Aber der Reihe nach: Die Koalitionsfraktionen CDU und GAL hatten, wie berichtet, einen Antrag eingereicht, in dem sie den Senat auffordern, "kurzfristig ein Konzept für den Standort des Altonaer Museums" vorzulegen. "Soll das heißen, dass das Museum nicht geschlossen werden soll?", fragte der Linken-Kulturpolitiker Norbert Hackbusch.
"Wir legen uns vor dem Kulturgipfel nicht fest auf Schließung oder nicht", erläuterte die CDU-Kulturpolitikerin Brigitta Martens. "Der Antrag lässt die Situation offen", sagte auch die GALierin Gümbel. Offenbar sollte der Antrag ein deutliches Signal für einen Kompromiss sein.
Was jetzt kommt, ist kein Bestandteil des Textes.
-- ==== Sys2Proof/Laws/KeepsSeq.lean ====
section
/-! SUPPORT. What the operations of Machine/Seq.lean keep. -/

namespace Sys2Proof.Machine

theorem keeps_allocSprouts {a s : State} {g : BitVec 256} {ctx : Nat} (h0 : Keeps false a s) :
    Keeps false a (allocSprouts s g ctx).2 := by
  unfold allocSprouts
  refine keeps_foldl_snd (s := (true, s)) (fun o l h => ?_) h0
  split
  · exact h
  · split
    · exact keeps_of_snd (keeps_allocFrame h) ‹_›
    · exact keeps_charge (keeps_writePte (keeps_of_snd (keeps_allocFrame h) ‹_›))

theorem keeps_announce {same : Bool} {a s : State} {c : BitVec 1024} (h0 : Keeps same a s) :
    Keeps same a (announce s c) := by
  unfold announce
  try dsimp only
  repeat' first
    | (with_reducible first
        | assumption | apply keeps_sendMsg)
    | intro _
    | split

theorem keeps_commitCtx {a s : State} {c : CmdRec} {g : BitVec 256} {f : BitVec 1024} (h0 : Keeps false a s) :
    Keeps false a (commitCtx s c g f).2 := by
  unfold commitCtx
  try dsimp only
  repeat' first
    | (with_reducible first
        | assumption | apply keeps_commitPath)
    | intro _
    | split
    | refine keeps_of_snd ?_ ‹_›

theorem keeps_logPrompt {a s : State} {g : BitVec 256} {f : BitVec 1024} {ctx : Nat} {r r' : CtxRec} {toks : List Nat} (h0 :
    Keeps false a s) :
    Keeps false a (logPrompt s g f ctx r r' toks) := by
  unfold logPrompt
  try dsimp only
  repeat' first
    | (with_reducible first
        | assumption | apply keeps_setCtx | apply keeps_writeLog)
    | intro _
    | split

theorem keeps_commitPrefill {a s : State} {g : BitVec 256} {f : BitVec 1024} {c : CmdRec} {ns : List Nat} (h0 : Keeps false a s)
    :
    Keeps false a (commitPrefill s g f c ns) := by
  unfold commitPrefill
  try dsimp only
  repeat' first
    | (with_reducible first
        | assumption | apply keeps_takeHits | apply keeps_logPrompt)
    | intro _
    | split

theorem keeps_zeroFill {a s : State} {r : Rng} (h0 : Keeps false a s) :
    Keeps false a (zeroFill s r) := by
  unfold zeroFill
  try dsimp only
  repeat' first
    | (with_reducible first
        | assumption | apply keeps_writeBytes)
    | intro _
    | split

theorem keeps_configSeq {a s : State} {ps : List (BitVec 512)} (h0 : Keeps false a s) :
    Keeps false a (configSeq s ps).2 := by
  unfold configSeq
  try dsimp only
  repeat' first
    | (with_reducible first
        | assumption | apply keeps_setSeq | apply keeps_zeroFill | apply keeps_announce)
    | intro _
    | split
    | refine keeps_of_snd ?_ ‹_›

theorem keeps_forkPage {a s : State} {g : BitVec 256} {src sgrp : Nat} {lp : Nat × Nat} {x : Nat} (h0 : Keeps false a s) :
    Keeps false a (forkPage s g src sgrp lp x).2 := by
  unfold forkPage
  split
  · exact keeps_setFrame h0
  · split
    · exact keeps_of_snd (keeps_publishFrame h0) ‹_›
    · dsimp only; exact keeps_writePte (keeps_of_snd (keeps_publishFrame h0) ‹_›)

theorem keeps_forkPages {a s : State} {g : BitVec 256} {src dst sgrp : Nat} (h0 : Keeps false a s) :
    Keeps false a (forkPages s g src dst sgrp).2 := by
  unfold forkPages
  refine keeps_foldl_snd (s := (true, s)) (fun o lp h => ?_) h0
  dsimp only
  split
  · exact h
  · split
    · split
      · exact keeps_of_snd (keeps_forkPage h) ‹_›
      · exact keeps_charge (keeps_writePte (keeps_of_snd (keeps_forkPage h) ‹_›))
    · dsimp only
      split
      · exact h
      · exact keeps_writePte h

theorem keeps_createCtx {a s : State} {c : CmdRec} {g : BitVec 256} {f : BitVec 1024} (h0 : Keeps false a s) :
    Keeps false a (createCtx s c g f).2 := by
  unfold createCtx
  dsimp only
  split
  · exact h0
  · split
    · exact keeps_setCtx h0
    · split
      · exact h0
      · split
        · exact h0
        · split
          · exact h0
          · split
            · exact keeps_demand h0
            · split
              · exact keeps_keepRetired (keeps_demand h0) (keeps_of_snd (keeps_forkPages (keeps_setCtx (keeps_demand h0))) ‹_›)
              · exact keeps_writeLog (keeps_of_snd (keeps_forkPages (keeps_setCtx (keeps_demand h0))) ‹_›)

theorem keeps_destroyCtx {a s : State} {ctx : Nat} {g : BitVec 256} (h0 : Keeps false a s) :
    Keeps false a (destroyCtx s ctx g).2 := by
  unfold destroyCtx
  try dsimp only
  repeat' first
    | (with_reducible first
        | assumption | apply keeps_releasePages | apply keeps_retractDraft | apply keeps_setCtx)
    | intro _
    | split
    | refine keeps_of_snd ?_ ‹_›

theorem keeps_draftCtx {a s : State} {c : CmdRec} {g : BitVec 256} (h0 : Keeps false a s) :
    Keeps false a (draftCtx s c g).2 := by
  unfold draftCtx
  try dsimp only
  repeat' first
    | (with_reducible first
        | assumption | apply keeps_allocSprouts | apply keeps_keepRetired | apply keeps_updCtx)
    | intro _
    | split
    | refine keeps_of_snd ?_ ‹_›

theorem keeps_evictCtx {a s : State} {ctx : Nat} {g : BitVec 256} (h0 : Keeps false a s) :
    Keeps false a (evictCtx s ctx g).2 := by
  unfold evictCtx
  try dsimp only
  repeat' first
    | (with_reducible first
        | assumption | apply keeps_updCtx | apply keeps_releasePages | apply keeps_retractFirst)
    | intro _
    | split
    | refine keeps_of_snd ?_ ‹_›

theorem keeps_seqCtxCmd {same : Bool} {a : State} {id op : Nat} {s : State} {also : CmdRec → List Nat} {eff : State → CmdRec →
    BitVec 256 → BitVec 1024 → Nat × Nat × State} (h0 : Keeps same a s) (h1 : ∀ (z0 : State) (z1 : CmdRec) (z2 : BitVec 256) (z3
    : BitVec 1024), Keeps same a z0 → Keeps same a (eff z0 z1 z2 z3).2.2) :
    KeepsRes same a (seqCtxCmd id op s also eff) := by
  unfold seqCtxCmd
  try dsimp only
  repeat' first
    | (with_reducible first
        | assumption | apply h1 | apply keeps_runCmd | apply keeps_finishCmd | apply keepsRes_next | apply
          keepsRes_fault | apply keepsRes_refused)
    | intro _
    | split
    | refine keeps_of_trd ?_ ‹_›

theorem keeps_execPrefixPublish {a : State} {id : Nat} {s : State} (h0 : Keeps false a s) :
    KeepsRes false a (execPrefixPublish id s) := by
  unfold execPrefixPublish
  try dsimp only
  repeat' first
    | (with_reducible first
        | assumption | apply keeps_seqCtxCmd | apply keeps_publishFrom | apply keepsRes_next | apply keepsRes_fault
          | apply keepsRes_refused)
    | intro _
    | split
    | refine keeps_of_trd ?_ ‹_›

theorem keeps_execSeqConfig {a : State} {id : Nat} {s : State} (h0 : Keeps false a s) :
    KeepsRes false a (execSeqConfig id s) := by
  unfold execSeqConfig
  try dsimp only
  repeat' first
    | (with_reducible first
        | assumption | apply keeps_runCmd | apply keeps_configSeq | apply keeps_finishCmd | apply keepsRes_next |
          apply keepsRes_fault | apply keepsRes_refused)
    | intro _
    | split
    | refine keeps_of_snd ?_ ‹_›

theorem keeps_outcome {same : Bool} {a : State} {x : Nat × State} (h : Keeps same a x.2) :
    Keeps same a (outcome x).2.2 := by
  exact h

theorem keeps_execSeqCreate {a : State} {id : Nat} {s : State} (h0 : Keeps false a s) :
    KeepsRes false a (execSeqCreate id s) := by
  unfold execSeqCreate
  try dsimp only
  repeat' first
    | (with_reducible first
        | assumption | apply keeps_seqCtxCmd | apply keeps_outcome | apply keeps_createCtx | apply
          keepsRes_next | apply keepsRes_fault | apply keepsRes_refused)
    | intro _
    | split
    | refine keeps_of_trd ?_ ‹_›
    | refine keeps_of_snd ?_ ‹_›

theorem keeps_execSeqDestroy {a : State} {id : Nat} {s : State} (h0 : Keeps false a s) :
    KeepsRes false a (execSeqDestroy id s) := by
  unfold execSeqDestroy
  try dsimp only
  repeat' first
    | (with_reducible first
        | assumption | apply keeps_seqCtxCmd | apply keeps_outcome | apply keeps_destroyCtx | apply
          keepsRes_next | apply keepsRes_fault | apply keepsRes_refused)
    | intro _
    | split
    | refine keeps_of_trd ?_ ‹_›
    | refine keeps_of_snd ?_ ‹_›

theorem keeps_execSeqDraft {a : State} {id : Nat} {s : State} (h0 : Keeps false a s) :
    KeepsRes false a (execSeqDraft id s) := by
  unfold execSeqDraft
  try dsimp only
  repeat' first
    | (with_reducible first
        | assumption | apply keeps_seqCtxCmd | apply keeps_outcome | apply keeps_draftCtx | apply
          keepsRes_next | apply keepsRes_fault | apply keepsRes_refused)
    | intro _
    | split
    | refine keeps_of_trd ?_ ‹_›
    | refine keeps_of_snd ?_ ‹_›

theorem keeps_execSeqEvict {a : State} {id : Nat} {s : State} (h0 : Keeps false a s) :
    KeepsRes false a (execSeqEvict id s) := by
  unfold execSeqEvict
  try dsimp only
  repeat' first
    | (with_reducible first
        | assumption | apply keeps_seqCtxCmd | apply keeps_outcome | apply keeps_evictCtx | apply
          keepsRes_next | apply keepsRes_fault | apply keepsRes_refused)
    | intro _
    | split
    | refine keeps_of_trd ?_ ‹_›
    | refine keeps_of_snd ?_ ‹_›

theorem keeps_resumeCtx {a s : State} {ctx : Nat} {g : BitVec 256} {f : BitVec 1024} (h0 : Keeps false a s) :
    Keeps false a (resumeCtx s ctx g f).2 := by
  unfold resumeCtx
  try dsimp only
  repeat' first
    | (with_reducible first
        | assumption | apply keeps_setCtx | apply keeps_recoverCtx)
    | intro _
    | split
    | refine keeps_of_snd ?_ ‹_›

theorem keeps_execSeqResume {a : State} {id : Nat} {s : State} (h0 : Keeps false a s) :
    KeepsRes false a (execSeqResume id s) := by
  unfold execSeqResume
  try dsimp only
  repeat' first
    | (with_reducible first
        | assumption | apply keeps_seqCtxCmd | apply keeps_outcome | apply keeps_resumeCtx | apply
          keepsRes_next | apply keepsRes_fault | apply keepsRes_refused)
    | intro _
    | split
    | refine keeps_of_trd ?_ ‹_›
    | refine keeps_of_snd ?_ ‹_›

theorem keeps_suspendCtx {a s : State} {ctx : Nat} {g : BitVec 256} (h0 : Keeps false a s) :
    Keeps false a (suspendCtx s ctx g).2 := by
  unfold suspendCtx
  try dsimp only
  repeat' first
    | (with_reducible first
        | assumption | apply keeps_updCtx | apply keeps_retractFirst)
    | intro _
    | split
    | refine keeps_of_snd ?_ ‹_›

theorem keeps_execSeqSuspend {a : State} {id : Nat} {s : State} (h0 : Keeps false a s) :
    KeepsRes false a (execSeqSuspend id s) := by
  unfold execSeqSuspend
  try dsimp only
  repeat' first
    | (with_reducible first
        | assumption | apply keeps_seqCtxCmd | apply keeps_outcome | apply keeps_suspendCtx | apply
          keepsRes_next | apply keepsRes_fault | apply keepsRes_refused)
    | intro _
    | split
    | refine keeps_of_trd ?_ ‹_›
    | refine keeps_of_snd ?_ ‹_›

theorem keeps_prefillCtx {a s : State} {c : CmdRec} {g : BitVec 256} {f : BitVec 1024} (h0 : Keeps false a s) :
    Keeps false a (prefillCtx s c g f).2 := by
  unfold prefillCtx
  try dsimp only
  repeat' first
    | (with_reducible first
        | assumption | apply keeps_commitPrefill)
    | intro _
    | split
    | refine keeps_of_snd ?_ ‹_›

end Sys2Proof.Machine
end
Dann kam Stuth. "Viele finden das Altonaer Museum wenig attraktiv", sagte der Senator und erinnerte an die niedrigen Besucherzahlen. Seit 2005 sei über neue Konzepte gerade in den historischen Museen selbst diskutiert worden, ohne dass brauchbare Ergebnisse vorlägen. "Ich wünschte mir ein modernes, entstaubtes und attraktives Museum, aber dafür sehe ich keine Realisierungschance", sagte Stuth. Es gebe "gute fachliche Gründe", die für die Verlagerung der Altonaer Sammlung sprächen - etwa in das Museum für Hamburgische Geschichte. Lang anhaltender Beifall der CDU-Fraktion, aber eisiges Schweigen bei den Grünen war die Reaktion auf Stuths Rede. "Herr Stuth hat nicht klar erklärt, dass das Museum geschlossen werden muss", versuchte der Altonaer CDU-Abgeordnete Robert Heinemann die Wogen zu glätten. Er sehe "gute Chancen, am Ende ein Konzept zu haben, das zu etwas Besserem taugt". Stuth ließ sich danach schnell zum Gästehaus des Senats fahren.